• Supplied information:
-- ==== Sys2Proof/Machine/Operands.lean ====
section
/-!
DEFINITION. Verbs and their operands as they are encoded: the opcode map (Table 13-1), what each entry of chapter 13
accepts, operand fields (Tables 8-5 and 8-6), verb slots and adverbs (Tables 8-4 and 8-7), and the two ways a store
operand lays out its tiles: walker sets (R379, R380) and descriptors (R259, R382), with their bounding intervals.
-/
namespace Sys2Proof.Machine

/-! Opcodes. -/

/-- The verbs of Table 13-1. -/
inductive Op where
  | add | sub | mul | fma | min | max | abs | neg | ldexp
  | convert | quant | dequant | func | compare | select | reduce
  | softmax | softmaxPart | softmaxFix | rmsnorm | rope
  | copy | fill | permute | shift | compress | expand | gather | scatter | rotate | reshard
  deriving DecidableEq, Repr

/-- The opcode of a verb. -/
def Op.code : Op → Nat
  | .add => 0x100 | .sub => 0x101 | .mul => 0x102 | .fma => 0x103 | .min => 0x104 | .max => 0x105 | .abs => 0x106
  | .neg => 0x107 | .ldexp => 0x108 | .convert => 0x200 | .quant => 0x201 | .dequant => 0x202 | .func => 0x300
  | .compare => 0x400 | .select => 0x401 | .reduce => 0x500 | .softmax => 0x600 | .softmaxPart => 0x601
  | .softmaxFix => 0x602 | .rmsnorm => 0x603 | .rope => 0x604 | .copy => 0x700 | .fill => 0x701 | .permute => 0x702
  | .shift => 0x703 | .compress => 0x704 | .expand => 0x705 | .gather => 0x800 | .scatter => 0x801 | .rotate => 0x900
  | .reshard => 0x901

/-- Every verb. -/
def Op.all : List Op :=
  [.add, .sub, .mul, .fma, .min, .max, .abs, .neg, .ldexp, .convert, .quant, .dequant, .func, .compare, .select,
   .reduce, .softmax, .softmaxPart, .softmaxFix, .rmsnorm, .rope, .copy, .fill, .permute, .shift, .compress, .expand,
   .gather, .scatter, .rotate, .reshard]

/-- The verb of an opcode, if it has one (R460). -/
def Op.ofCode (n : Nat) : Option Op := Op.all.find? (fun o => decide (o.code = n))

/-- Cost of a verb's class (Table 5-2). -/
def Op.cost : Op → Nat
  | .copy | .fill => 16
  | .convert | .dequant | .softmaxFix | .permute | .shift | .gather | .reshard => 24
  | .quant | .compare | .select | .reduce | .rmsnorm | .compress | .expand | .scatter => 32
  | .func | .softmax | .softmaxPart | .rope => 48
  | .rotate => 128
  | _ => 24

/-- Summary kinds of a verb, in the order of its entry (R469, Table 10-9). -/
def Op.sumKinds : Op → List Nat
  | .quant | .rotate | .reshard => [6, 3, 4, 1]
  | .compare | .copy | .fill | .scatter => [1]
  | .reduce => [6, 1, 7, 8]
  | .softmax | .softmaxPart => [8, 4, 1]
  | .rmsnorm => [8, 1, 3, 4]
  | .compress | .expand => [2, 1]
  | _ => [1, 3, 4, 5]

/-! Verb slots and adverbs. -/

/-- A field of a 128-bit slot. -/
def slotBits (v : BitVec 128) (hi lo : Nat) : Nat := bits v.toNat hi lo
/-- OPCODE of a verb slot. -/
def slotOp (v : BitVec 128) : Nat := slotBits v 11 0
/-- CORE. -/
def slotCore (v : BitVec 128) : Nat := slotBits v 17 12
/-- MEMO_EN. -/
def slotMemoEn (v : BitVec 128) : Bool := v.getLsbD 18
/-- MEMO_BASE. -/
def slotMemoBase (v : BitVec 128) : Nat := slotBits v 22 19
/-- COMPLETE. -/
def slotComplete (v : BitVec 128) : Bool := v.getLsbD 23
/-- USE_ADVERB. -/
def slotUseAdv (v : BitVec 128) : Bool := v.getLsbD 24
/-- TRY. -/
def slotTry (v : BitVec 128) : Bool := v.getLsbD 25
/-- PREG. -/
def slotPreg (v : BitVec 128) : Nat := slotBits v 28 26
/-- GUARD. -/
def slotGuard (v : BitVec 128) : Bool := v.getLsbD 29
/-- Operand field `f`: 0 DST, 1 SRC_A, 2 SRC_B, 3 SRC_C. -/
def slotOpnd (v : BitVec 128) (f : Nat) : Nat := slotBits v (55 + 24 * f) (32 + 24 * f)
* * *
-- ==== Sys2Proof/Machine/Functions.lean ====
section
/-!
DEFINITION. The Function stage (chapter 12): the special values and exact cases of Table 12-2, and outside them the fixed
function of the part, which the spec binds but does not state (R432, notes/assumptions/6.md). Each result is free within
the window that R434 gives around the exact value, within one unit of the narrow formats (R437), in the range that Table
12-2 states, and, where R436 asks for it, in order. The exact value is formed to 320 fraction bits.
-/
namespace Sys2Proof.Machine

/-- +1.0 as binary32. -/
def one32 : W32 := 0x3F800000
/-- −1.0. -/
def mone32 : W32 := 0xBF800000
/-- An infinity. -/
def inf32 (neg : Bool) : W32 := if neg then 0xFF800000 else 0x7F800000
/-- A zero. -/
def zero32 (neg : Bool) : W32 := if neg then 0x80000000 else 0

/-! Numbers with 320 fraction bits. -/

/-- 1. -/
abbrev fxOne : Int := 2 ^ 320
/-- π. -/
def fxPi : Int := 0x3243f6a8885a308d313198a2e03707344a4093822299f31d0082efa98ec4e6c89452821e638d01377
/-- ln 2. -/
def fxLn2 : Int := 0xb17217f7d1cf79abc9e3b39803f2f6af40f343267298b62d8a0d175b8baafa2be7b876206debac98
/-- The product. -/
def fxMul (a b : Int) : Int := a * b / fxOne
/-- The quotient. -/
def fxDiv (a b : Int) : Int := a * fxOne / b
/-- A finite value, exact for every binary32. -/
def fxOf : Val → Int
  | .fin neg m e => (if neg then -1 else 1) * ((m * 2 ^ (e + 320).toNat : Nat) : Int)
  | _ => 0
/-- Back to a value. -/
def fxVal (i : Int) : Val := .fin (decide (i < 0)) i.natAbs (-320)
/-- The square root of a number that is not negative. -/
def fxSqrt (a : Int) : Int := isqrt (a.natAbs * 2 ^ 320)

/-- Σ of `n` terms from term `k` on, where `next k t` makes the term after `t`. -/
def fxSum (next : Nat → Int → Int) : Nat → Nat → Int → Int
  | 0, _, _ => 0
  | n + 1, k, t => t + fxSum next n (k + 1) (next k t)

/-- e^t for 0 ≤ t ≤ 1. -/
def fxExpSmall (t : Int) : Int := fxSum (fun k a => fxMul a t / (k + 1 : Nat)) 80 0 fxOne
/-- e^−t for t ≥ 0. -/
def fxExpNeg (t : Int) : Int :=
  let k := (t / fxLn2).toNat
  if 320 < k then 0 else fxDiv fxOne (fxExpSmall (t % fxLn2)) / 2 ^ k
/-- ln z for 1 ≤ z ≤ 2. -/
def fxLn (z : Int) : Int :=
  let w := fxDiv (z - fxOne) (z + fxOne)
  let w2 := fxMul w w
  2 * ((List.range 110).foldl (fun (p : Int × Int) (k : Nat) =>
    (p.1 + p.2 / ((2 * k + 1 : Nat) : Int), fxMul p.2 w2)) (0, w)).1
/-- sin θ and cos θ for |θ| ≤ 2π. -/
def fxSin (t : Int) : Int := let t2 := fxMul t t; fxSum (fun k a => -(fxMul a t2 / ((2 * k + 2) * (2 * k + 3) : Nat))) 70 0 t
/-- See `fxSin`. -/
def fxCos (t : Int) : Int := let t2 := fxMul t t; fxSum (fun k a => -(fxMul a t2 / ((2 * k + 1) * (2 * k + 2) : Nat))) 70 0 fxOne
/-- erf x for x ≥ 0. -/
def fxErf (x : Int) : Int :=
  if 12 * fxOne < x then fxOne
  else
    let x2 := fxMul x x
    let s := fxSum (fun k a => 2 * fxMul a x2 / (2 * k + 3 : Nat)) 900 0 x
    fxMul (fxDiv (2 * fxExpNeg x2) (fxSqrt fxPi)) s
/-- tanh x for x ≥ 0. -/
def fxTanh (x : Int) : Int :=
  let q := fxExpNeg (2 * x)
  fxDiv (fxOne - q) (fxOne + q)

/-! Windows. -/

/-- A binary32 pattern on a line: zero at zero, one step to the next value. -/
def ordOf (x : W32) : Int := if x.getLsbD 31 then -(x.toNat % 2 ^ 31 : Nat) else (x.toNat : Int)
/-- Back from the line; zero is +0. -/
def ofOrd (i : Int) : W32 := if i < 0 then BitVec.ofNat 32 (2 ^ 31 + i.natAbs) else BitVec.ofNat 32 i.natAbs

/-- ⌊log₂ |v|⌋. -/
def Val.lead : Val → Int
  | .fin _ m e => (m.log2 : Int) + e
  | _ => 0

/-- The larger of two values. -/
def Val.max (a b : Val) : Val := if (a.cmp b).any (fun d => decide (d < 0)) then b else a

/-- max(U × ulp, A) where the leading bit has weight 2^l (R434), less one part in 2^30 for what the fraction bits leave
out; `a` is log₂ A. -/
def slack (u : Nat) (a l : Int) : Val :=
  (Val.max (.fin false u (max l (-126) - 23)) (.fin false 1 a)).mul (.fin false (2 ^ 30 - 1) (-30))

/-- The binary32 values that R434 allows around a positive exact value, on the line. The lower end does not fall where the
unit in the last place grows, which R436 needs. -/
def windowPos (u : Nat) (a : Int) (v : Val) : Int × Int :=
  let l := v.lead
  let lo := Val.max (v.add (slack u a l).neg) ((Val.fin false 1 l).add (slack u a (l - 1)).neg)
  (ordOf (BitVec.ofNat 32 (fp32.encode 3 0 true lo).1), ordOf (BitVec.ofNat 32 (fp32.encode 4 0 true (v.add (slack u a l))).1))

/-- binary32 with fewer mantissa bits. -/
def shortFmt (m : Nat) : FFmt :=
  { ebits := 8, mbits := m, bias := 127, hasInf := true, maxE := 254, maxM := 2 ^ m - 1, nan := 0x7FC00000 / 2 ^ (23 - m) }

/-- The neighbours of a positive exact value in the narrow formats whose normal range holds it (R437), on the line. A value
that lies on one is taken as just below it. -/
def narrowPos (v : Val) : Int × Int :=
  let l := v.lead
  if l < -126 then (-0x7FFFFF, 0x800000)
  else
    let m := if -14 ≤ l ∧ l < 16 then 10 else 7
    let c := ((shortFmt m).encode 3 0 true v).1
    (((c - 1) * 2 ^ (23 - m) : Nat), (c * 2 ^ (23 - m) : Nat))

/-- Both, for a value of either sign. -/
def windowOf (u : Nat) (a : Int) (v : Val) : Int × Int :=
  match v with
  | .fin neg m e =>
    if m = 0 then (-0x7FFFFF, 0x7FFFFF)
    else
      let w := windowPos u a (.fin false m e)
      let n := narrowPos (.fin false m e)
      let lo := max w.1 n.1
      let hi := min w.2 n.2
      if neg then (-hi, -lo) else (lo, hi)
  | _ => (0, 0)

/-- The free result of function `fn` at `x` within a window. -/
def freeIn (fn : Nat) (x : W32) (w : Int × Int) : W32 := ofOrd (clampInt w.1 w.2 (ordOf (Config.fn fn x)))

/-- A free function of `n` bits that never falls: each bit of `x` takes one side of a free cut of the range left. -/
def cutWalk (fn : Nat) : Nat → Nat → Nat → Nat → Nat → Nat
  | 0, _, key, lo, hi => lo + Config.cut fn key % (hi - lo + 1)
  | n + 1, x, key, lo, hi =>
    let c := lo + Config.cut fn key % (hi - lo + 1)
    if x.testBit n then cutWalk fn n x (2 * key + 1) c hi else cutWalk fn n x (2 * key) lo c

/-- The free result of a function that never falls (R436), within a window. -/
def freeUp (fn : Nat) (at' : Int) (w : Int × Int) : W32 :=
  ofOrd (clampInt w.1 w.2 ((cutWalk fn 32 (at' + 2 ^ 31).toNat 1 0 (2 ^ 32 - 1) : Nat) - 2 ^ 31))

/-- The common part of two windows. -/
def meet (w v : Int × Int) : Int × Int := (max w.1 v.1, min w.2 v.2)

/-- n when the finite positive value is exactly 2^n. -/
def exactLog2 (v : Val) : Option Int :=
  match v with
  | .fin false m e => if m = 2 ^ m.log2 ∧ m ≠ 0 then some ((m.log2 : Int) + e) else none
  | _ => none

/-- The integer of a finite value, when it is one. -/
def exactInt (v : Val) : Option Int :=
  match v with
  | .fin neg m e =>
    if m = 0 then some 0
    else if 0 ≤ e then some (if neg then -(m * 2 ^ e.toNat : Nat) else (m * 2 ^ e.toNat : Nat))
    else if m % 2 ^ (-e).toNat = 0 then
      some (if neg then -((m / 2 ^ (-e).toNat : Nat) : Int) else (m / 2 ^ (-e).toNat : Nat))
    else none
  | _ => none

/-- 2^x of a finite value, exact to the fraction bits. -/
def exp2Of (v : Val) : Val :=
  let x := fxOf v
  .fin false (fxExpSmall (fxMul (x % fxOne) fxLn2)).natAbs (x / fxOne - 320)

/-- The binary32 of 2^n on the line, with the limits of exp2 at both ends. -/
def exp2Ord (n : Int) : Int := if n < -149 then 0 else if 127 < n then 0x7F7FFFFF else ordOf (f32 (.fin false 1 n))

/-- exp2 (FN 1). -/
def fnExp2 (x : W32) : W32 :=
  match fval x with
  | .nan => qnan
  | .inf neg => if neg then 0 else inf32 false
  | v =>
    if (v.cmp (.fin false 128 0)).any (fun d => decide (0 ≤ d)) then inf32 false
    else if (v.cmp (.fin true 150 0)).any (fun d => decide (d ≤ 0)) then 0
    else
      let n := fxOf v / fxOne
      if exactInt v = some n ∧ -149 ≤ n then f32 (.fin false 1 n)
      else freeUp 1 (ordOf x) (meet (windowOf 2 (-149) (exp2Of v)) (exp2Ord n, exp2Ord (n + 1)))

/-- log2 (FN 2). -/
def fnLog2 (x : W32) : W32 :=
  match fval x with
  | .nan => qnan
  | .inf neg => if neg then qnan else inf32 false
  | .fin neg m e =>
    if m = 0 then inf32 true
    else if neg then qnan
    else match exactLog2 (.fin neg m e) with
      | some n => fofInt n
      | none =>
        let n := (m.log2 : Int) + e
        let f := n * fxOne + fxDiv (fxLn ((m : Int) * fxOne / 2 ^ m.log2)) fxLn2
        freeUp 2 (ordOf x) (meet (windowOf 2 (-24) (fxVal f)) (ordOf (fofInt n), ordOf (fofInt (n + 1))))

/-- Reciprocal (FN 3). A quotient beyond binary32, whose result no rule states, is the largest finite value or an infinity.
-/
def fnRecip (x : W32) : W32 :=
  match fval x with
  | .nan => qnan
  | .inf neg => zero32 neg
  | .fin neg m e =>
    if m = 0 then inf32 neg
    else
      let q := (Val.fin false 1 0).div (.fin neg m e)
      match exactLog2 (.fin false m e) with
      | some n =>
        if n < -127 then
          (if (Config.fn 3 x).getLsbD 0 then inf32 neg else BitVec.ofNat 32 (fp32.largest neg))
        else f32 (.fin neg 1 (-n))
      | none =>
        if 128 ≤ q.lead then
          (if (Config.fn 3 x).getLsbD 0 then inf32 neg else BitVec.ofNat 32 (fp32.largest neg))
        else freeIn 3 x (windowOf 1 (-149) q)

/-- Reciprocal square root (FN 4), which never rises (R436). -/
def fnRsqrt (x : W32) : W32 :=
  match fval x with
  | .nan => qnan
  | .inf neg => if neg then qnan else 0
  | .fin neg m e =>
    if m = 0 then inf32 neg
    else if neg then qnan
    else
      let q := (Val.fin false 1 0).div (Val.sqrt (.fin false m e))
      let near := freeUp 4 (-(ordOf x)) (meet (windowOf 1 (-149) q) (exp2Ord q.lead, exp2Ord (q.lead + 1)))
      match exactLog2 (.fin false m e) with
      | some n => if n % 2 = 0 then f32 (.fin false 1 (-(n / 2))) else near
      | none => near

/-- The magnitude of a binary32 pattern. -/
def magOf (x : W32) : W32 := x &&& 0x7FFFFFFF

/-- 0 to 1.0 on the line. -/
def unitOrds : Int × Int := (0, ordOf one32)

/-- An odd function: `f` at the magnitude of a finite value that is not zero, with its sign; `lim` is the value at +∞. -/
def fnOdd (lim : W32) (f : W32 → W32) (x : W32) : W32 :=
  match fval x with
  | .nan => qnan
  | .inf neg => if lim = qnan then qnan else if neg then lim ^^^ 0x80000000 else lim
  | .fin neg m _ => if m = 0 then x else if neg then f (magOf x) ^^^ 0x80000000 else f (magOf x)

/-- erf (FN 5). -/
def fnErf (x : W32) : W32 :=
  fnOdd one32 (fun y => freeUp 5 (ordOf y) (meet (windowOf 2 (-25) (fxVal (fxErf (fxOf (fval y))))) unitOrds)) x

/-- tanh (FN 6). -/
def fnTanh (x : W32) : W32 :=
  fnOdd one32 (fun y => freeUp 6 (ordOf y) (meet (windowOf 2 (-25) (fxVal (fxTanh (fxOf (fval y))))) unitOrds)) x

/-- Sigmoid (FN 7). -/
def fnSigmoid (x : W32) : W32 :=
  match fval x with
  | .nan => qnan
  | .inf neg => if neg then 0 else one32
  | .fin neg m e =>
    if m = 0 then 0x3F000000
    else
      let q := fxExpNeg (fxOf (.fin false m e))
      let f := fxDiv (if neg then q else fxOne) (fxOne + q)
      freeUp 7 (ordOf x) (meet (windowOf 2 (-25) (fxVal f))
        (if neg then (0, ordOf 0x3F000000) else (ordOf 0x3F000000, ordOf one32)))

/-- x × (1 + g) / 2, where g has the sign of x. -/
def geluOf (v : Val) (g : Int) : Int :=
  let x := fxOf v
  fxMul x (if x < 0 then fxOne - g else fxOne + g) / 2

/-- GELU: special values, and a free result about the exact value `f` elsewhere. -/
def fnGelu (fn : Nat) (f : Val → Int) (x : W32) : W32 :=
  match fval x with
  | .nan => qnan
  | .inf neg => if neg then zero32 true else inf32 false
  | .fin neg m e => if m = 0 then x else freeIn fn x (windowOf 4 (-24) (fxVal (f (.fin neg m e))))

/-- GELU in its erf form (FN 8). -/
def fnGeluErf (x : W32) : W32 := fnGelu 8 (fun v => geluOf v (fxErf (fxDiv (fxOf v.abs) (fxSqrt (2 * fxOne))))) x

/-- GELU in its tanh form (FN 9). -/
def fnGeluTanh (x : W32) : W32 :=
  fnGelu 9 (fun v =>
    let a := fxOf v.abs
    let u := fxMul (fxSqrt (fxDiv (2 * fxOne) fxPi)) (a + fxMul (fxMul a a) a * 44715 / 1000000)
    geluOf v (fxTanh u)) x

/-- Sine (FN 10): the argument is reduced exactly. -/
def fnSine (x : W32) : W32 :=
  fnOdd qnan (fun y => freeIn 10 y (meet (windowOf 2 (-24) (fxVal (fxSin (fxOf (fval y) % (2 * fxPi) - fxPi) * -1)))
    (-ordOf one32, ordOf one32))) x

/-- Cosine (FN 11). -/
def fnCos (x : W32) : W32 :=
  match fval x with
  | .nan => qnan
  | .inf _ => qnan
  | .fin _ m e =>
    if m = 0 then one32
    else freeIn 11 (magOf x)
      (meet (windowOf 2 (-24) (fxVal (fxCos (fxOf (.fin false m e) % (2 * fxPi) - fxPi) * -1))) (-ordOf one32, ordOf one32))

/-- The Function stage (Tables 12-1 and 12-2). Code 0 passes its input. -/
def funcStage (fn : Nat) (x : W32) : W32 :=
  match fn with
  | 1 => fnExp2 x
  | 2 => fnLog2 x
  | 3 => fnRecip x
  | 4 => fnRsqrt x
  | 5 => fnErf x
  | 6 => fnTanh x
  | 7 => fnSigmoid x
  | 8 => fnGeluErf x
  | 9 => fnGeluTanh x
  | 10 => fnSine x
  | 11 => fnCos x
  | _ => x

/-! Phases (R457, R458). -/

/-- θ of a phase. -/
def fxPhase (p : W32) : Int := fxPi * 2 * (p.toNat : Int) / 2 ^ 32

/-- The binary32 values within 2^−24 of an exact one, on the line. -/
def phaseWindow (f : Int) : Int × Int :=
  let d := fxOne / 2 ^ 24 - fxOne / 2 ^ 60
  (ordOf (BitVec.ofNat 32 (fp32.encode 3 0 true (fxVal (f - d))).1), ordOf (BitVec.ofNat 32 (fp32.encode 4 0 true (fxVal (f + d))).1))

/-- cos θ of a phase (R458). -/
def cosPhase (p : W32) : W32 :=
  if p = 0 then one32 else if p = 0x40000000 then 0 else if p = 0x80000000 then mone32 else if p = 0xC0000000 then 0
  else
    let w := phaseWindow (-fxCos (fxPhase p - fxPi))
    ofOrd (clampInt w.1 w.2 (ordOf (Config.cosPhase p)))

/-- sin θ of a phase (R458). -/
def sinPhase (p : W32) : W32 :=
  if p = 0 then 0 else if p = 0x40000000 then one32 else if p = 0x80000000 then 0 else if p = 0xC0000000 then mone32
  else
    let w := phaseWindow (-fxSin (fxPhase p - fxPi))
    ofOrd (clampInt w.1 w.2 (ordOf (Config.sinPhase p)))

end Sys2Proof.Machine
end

• Action item: Whatever else the listing above holds, retype exactly only the lines from the one containing "The product. -/" to the one containing "let w2 := fxMul w w", both ends kept.

• Reply:
/-- The product. -/
def fxMul (a b : Int) : Int := a * b / fxOne
/-- The quotient. -/
def fxDiv (a b : Int) : Int := a * fxOne / b
/-- A finite value, exact for every binary32. -/
def fxOf : Val → Int
  | .fin neg m e => (if neg then -1 else 1) * ((m * 2 ^ (e + 320).toNat : Nat) : Int)
  | _ => 0
/-- Back to a value. -/
def fxVal (i : Int) : Val := .fin (decide (i < 0)) i.natAbs (-320)
/-- The square root of a number that is not negative. -/
def fxSqrt (a : Int) : Int := isqrt (a.natAbs * 2 ^ 320)

/-- Σ of `n` terms from term `k` on, where `next k t` makes the term after `t`. -/
def fxSum (next : Nat → Int → Int) : Nat → Nat → Int → Int
  | 0, _, _ => 0
  | n + 1, k, t => t + fxSum next n (k + 1) (next k t)

/-- e^t for 0 ≤ t ≤ 1. -/
def fxExpSmall (t : Int) : Int := fxSum (fun k a => fxMul a t / (k + 1 : Nat)) 80 0 fxOne
/-- e^−t for t ≥ 0. -/
def fxExpNeg (t : Int) : Int :=
  let k := (t / fxLn2).toNat
  if 320 < k then 0 else fxDiv fxOne (fxExpSmall (t % fxLn2)) / 2 ^ k
/-- ln z for 1 ≤ z ≤ 2. -/
def fxLn (z : Int) : Int :=
  let w := fxDiv (z - fxOne) (z + fxOne)
  let w2 := fxMul w w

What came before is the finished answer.